DIRECTIONS FOR THIS TASK ::
The lines to reproduce run from the first one below to the line containing "counted (R267). -/", both included. Reproduce them exactly and nothing else.
----- RECORDS -----
-- ==== Sys2Proof/Machine/Dispatch.lean ====
section
/-! DEFINITION. One arm per instruction and step: each calls its meaning. -/

namespace Sys2Proof.Machine
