/-- Step 3 of R266: the status word, where STA is not 0; one that cannot be written is counted (R267). -/
def StatusWritten (s t : State) (cls : Cls) (c : Cmd) (sta : Nat) (w : Word) : Prop :=
  (sta = 0 → t = s) ∧
  (sta ≠ 0 → AllMapped s (· ∈ spanOf s c sta 8) c Need.write sta 8 → MemoryOnly s t ∧
    ∀ a, byteAt t a = putAt (spanOf s c sta 8) (leBytes 8 w.toNat) (byteAt s) a) ∧
  (sta ≠ 0 → (∃ code, EngFails s (fun _ => False) c Need.write sta code) →
    ∃ cs, let u := { s with chans := cs }
      t = if cls = .ccopy then u.onCluster (clusterOf c.ctx) fun x => { x with errors := x.errors + 1 }
        else u.onDie (dieOf c.ctx) fun x => { x with errors := x.errors + 1 })

/-- Step 4: an arrival at the clasp named; 0xFFFF names none (R128, R258). -/
def claspStep (s : State) (c : Cmd) : State :=
  let n := recClasp c.image
  if n < 64 then afterArrival s (.cluster (clusterOf c.ctx) (Fin.ofNat 64 n))
  else if 256 ≤ n ∧ n < 512 then afterArrival s (.die (dieOf c.ctx) (Fin.ofNat 256 (n - 256)))
  else s

/-- Step 5: one more command of the task complete, wherever the task stands (R130, R239); for a bfence that waits it is an element
group (R320). -/
def countStep (s : State) (cls : Cls) (c : Cmd) : State :=
  let more (v : Vector Word 6) : Vector Word 6 := v.set (countOf cls) (v[countOf cls] + 1)
  if s.ownCmd c.ctx c then s.onCtx c.ctx fun x =>
    { x with counts := more x.counts, ept := if cls = .seam ∧ x.wait = .seam then 0 else x.ept }
  else s.onDie (dieOf c.ctx) fun x =>
    { x with out := x.out.map fun o => if o.task.id = c.task then { o with added := more o.added } else o }

/-- The engine lets go of the command. -/
def letGo (s : State) (cls : Cls) (c : Cmd) : State :=
  s.putEngine c.ctx cls ((s.engine c.ctx cls).filter fun d => d.serial != c.serial)

end Sys2Proof.Machine

/-- R264 to R267, R293, R251, R254 (COPY, FILL, HMSET of CCOPY and DCOPY): every destination byte, its place, the hallmarks and the
status; a row that fails ends the command after the rows before it; HMSET sets nothing unless every granule can be.
Model's choices it rests on: logs 28 (DESIGN CHOICE: the order of the rows where source and destination overlap), 34 (DEDUCED: HMSET reports
ROWS in DONE). -/
def Obligations.CopyEngines : Prop :=
  (∀ p ∈ copyTable, ∀ (s : State) (unit i : Nat) (c : Cmd), Stands (p.2.2.1 s unit) i c p.2.2.2 → EngQuiet s →
    let cls := p.2.1
    let n := recN c.image 40 4
    let rows := recN c.image 44 4
    let W (a : Nat) : Prop := ∃ r j, r < rows ∧ j < n ∧ a = rowPlace s c r j
    let Reach (r : Nat) : Prop := ∀ j, j < n → EngMapped s W c Need.write (dstRow c r + j) ∧
      (recCmd c.image = 1 → EngMapped s W c Need.read (srcRow c r + j))
    (¬ CopyMay s cls c → exec (p.1 unit i) s = .next s) ∧
    (CopyMay s cls c → (∀ r, r < rows → Reach r) → ∃ u marks, MemoryOnly s u ∧
      exec (p.1 unit i) s = .next (endsWith u cls c (halves rows 0) marks) ∧ (∀ a, byteAt u a = rowsAfter s c n rows a) ∧
      Marks c marks fun g => recFlag c.image 0 = true ∧ ∃ r j, r < rows ∧ j < n ∧
        ownGranule s c (cphys s c (dstRow c r + j)) = some g) ∧
    ∀ r code, CopyMay s cls c → r < rows → n ≠ 0 → (∀ q, q < r → Reach q) →
      (if recCmd c.image = 1 then EngFails s W c Need.read (srcRow c r) code else EngFails s W c Need.write (dstRow c r) code) →
      ∃ u, MemoryOnly s u ∧ exec (p.1 unit i) s = .next (endsWith u cls c (halves r code) []) ∧
        ∀ a, byteAt u a = rowsAfter s c n r a) ∧
  ∀ p ∈ hmsetTable, ∀ (s : State) (unit i : Nat) (c : Cmd), Stands (p.2.2 s unit) i c 3 → CopyMay s p.2.1 c →
    let n := recN c.image 44 4
    let va (k : Nat) : Nat := recN c.image 17 9 + 4096 * k
    let gran (k : Nat) : Option Nat := ownGranule s c (cphys s c (va k))
    let Found (k : Nat) : Prop := EngMapped s (fun _ => False) c Need.write (va k)
    BytesOk s → (∀ g, (tabGet Ctx.reset s.ctxs g).watchctl = 0) →
    ((∀ k, k < n → Found k ∧ gran k ≠ none) → ∃ cs marks,
      exec (p.1 unit i) s = .next (endsWith { s with chans := cs } p.2.1 c (halves n 0) marks) ∧ Marks c marks fun g => ∃ k, k < n ∧ gran k = some g) ∧
    ∀ k code, k < n → (∀ q, q < k → Found q ∧ gran q ≠ none) →
      (Found k ∧ gran k = none ∧ code = 2) ∨ EngFails s (fun _ => False) c Need.write (va k) code →
      ∃ cs, exec (p.1 unit i) s = .next (endsWith { s with chans := cs } p.2.1 c (halves 0 code) [])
-----
RESULT ::
-- ==== Sys2Proof/Machine/Dispatch.lean ====
section
/-! DEFINITION. One arm per instruction and step: each calls its meaning. -/

namespace Sys2Proof.Machine
/-- Step 3 of R266: the status word, where STA is not 0; one that cannot be written is counted (R267). -/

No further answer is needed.